Give the number of lines below with "counter" in them, leaving out anything else.

↓

-- ==== Sys2Proof/Decode.lean ====
section
/-!
DEFINITION. The commands that table words spell, and the instructions that the words of the Burin cores spell (R168 to R178). No row of
spec/opcode_table.json has bits: "fields" is empty in all 247 rows, and the spec gives the commands of this block no common encoding (log
entry 2).
-/

namespace Sys2Proof

/-- The command that a table word spells: none, since no row gives bits (log entry 2). -/
def decodeTableWord (_nbits _w : Nat) : Option Instr := none

/-! Instruction words (R168, R169)

For core c, with the tag t. A word that traps with ILLEGAL whatever the core holds spells no instruction. -/

/-- GRP 0x0, control. -/
def decodeControl (c : Nat) (t : BitVec 3) (w : Word) : Option Instr :=
  let counter := w.getLsbD 20
  let stages := w.extractLsb' 17 3
  match (w.extractLsb' 21 4).toNat with
  | 0 => some (.nop c t)
  | 1 => if w.extractLsb' 18 3 = 7 then none else some (.br c t (w.extractLsb' 18 3) (w.extractLsb' 0 14))
  | 2 => some (.call c t (w.extractLsb' 0 14))
  | 3 => some (.ret c t)
  | 4 => if counter ∧ stages ≠ 0 then none
    else some (.loop c t counter stages (w.getLsbD 16) (w.extractLsb' 8 8) (w.getLsbD 7) (w.extractLsb' 0 7))
  | 5 => some (.wait c t)
  | 6 => some (.done c t [])
  | 7 => some (.trap c t (w.extractLsb' 0 8))
  | 8 => some (.rtt c t)
  | _ => none

/-- GRP 0x1, ALU. -/
def decodeAlu (c : Nat) (t : BitVec 3) (w : Word) : Option Instr :=
  let vd := w.extractLsb' 16 5
  let va := w.extractLsb' 11 5
  let vb := w.extractLsb' 6 5
  match (w.extractLsb' 21 4).toNat with
  | 0 => some (.add c t vd va vb)
  | 1 => some (.sub c t vd va vb)
  | 2 => some (.adds c t vd va vb)
  | 3 => some (.subs c t vd va vb)
  | 4 => some (.addus c t vd va vb)
  | 5 => some (.subus c t vd va vb)
  | 6 => some (.and c t vd va vb)
  | 7 => some (.or c t vd va vb)
  | 8 => some (.xor c t vd va vb)
  | 9 => some (.sll c t vd va vb)
  | 10 => some (.srl c t vd va vb)
  | 11 => some (.sra c t vd va vb)
  | 12 => some (.min c t vd va vb)
  | 13 => some (.max c t vd va vb)
  | 14 => some (.abs c t vd va)
  | _ => some (.cmp c t va vb)

/-- GRP 0x2, ALU immediate. -/
def decodeImm (c : Nat) (t : BitVec 3) (w : Word) : Option Instr :=
  let vd := w.extractLsb' 16 5
  let imm := w.extractLsb' 0 16
  match (w.extractLsb' 21 4).toNat with
  | 0 => some (.addi c t vd imm)
  | 1 => some (.li c t vd imm)
  | 2 => some (.lui c t vd imm)
  | 3 => some (.andi c t vd imm)
  | 4 => some (.ori c t vd imm)
  | 5 => some (.xori c t vd imm)
  | 6 => some (.slli c t vd imm)
  | 7 => some (.srli c t vd imm)
  | 8 => some (.srai c t vd imm)
  | 9 => some (.cmpi c t vd imm)
  | _ => none

/-- GRP 0x3, MAC. -/
def decodeMac (c : Nat) (t : BitVec 3) (w : Word) : Option Instr :=
  let acc := w.getLsbD 24
  let u := w.getLsbD 21
  let ha := w.getLsbD 20
  let hb := w.getLsbD 19
  let va := w.extractLsb' 14 5
  let vb := w.extractLsb' 9 5
  match (w.extractLsb' 22 2).toNat with
  | 0 => some (.mac c t acc u ha hb va vb)
  | 1 => some (.msu c t acc u ha hb va vb)
  | 2 => some (.mul c t acc u ha hb va vb)
  | _ => none

/-- GRP 0x4, MAC with load. -/
def decodeMacl (c : Nat) (t : BitVec 3) (w : Word) : Option Instr :=
  let acc := w.getLsbD 24
  let ha := w.getLsbD 21
  let hb := w.getLsbD 20
  let va := w.extractLsb' 15 5
  let vb := w.extractLsb' 10 5
  let vd := w.extractLsb' 5 5
  let pn := w.extractLsb' 2 3
  let mk := w.extractLsb' 0 2
  match (w.extractLsb' 22 2).toNat with
  | 0 => some (.macl c t acc ha hb va vb vd pn mk)
  | 1 => some (.msul c t acc ha hb va vb vd pn mk)
  | 2 => some (.mull c t acc ha hb va vb vd pn mk)
  | _ => none

/-- GRP 0x5, accumulator. The 6-bit shift field reaches −32 to +31 as SHA's signed amount; the width bit is 1 for width 32 (log entry 118). -/
def decodeAcc (c : Nat) (t : BitVec 3) (w : Word) : Option Instr :=
  let acc := w.getLsbD 20
  let v := w.extractLsb' 15 5
  let shift := w.extractLsb' 9 6
  match (w.extractLsb' 21 4).toNat with
  | 0 => some (.clr c t acc)
  | 1 => some (.mova c t acc v)
  | 2 => some (.adda c t acc)
  | 3 => some (.suba c t acc)
  | 4 => some (.sha c t acc shift.toInt)
  | 5 => if 39 < shift.toNat then none else some (.nrw c t acc v shift (w.getLsbD 8) (w.getLsbD 7))
  | 6 => some (.norm c t acc v)
  | 7 => some (.movah c t acc v)
  | 8 => some (.moval c t acc v)
  | _ => none

/-- GRP 0x6, ACS. -/
def decodeAcs (c : Nat) (t : BitVec 3) (w : Word) : Option Instr :=
  let va := w.extractLsb' 13 5
  let vb := w.extractLsb' 8 5
  match (w.extractLsb' 23 2).toNat with
  | 0 => if 29 < va.toNat ∨ 29 < vb.toNat then none
    else some (.acs3 c t (w.extractLsb' 18 5) va vb (w.extractLsb' 3 5) (w.extractLsb' 0 3))
  | 1 => some (.acsclr c t)
  | 2 => some (.dstep c t)
  | _ => some (.tbs c t (w.extractLsb' 18 5) (w.extractLsb' 15 3) (w.extractLsb' 12 3) (w.extractLsb' 6 6))

/-- GRP 0x7, load and store. -/
def decodeLoadStore (c : Nat) (t : BitVec 3) (w : Word) : Option Instr :=
  let v := w.extractLsb' 16 5
  let pn := w.extractLsb' 13 3
  let mode : AddrMode := if w.getLsbD 21 then .offset (w.extractLsb' 0 13) else .post (w.extractLsb' 10 3)
  match (w.extractLsb' 22 3).toNat with
  | 0 => some (.ldw c t v pn mode)
  | 1 => some (.ldh c t v pn mode)
  | 2 => some (.ldhu c t v pn mode)
  | 3 => some (.stw c t v pn mode)
  | 4 => some (.sth c t v pn mode)
  | _ => none

/-- GRP 0x8, special register: numbers 16 to 31 are reserved (R167). -/
def decodeSpecial (c : Nat) (t : BitVec 3) (w : Word) : Option Instr :=
  let reg := w.extractLsb' 19 5
  let v := w.extractLsb' 14 5
  if 16 ≤ reg.toNat then none else if w.getLsbD 24 then some (.mts c t reg v) else some (.mfs c t reg v)

/-- GRP 0x9, pointer. -/
def decodePointer (c : Nat) (t : BitVec 3) (w : Word) : Option Instr :=
  let n := w.extractLsb' 19 3
  let v := w.extractLsb' 14 5
  match (w.extractLsb' 22 3).toNat with
  | 0 => some (.movp c t n v)
  | 1 => some (.mfp c t v n)
  | 2 => some (.movm c t n v)
  | 3 => some (.mfm c t v n)
  | 4 => some (.addp c t n (w.extractLsb' 0 13))
  | _ => none

/-- The instruction that a word spells on core c (R168): STG in [31:29], GRP in [28:25]; none where it traps with ILLEGAL. -/
def decodeBurin (c : Nat) (w : Word) : Option Instr :=
  let t := w.extractLsb' 29 3
  match (w.extractLsb' 25 4).toNat with
  | 0 => decodeControl c t w
  | 1 => decodeAlu c t w
  | 2 => decodeImm c t w
  | 3 => decodeMac c t w
  | 4 => decodeMacl c t w
  | 5 => decodeAcc c t w
  | 6 => decodeAcs c t w
  | 7 => decodeLoadStore c t w
  | 8 => decodeSpecial c t w
  | 9 => decodePointer c t w
  | _ => none

end Sys2Proof
end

↑

[Written solution] 3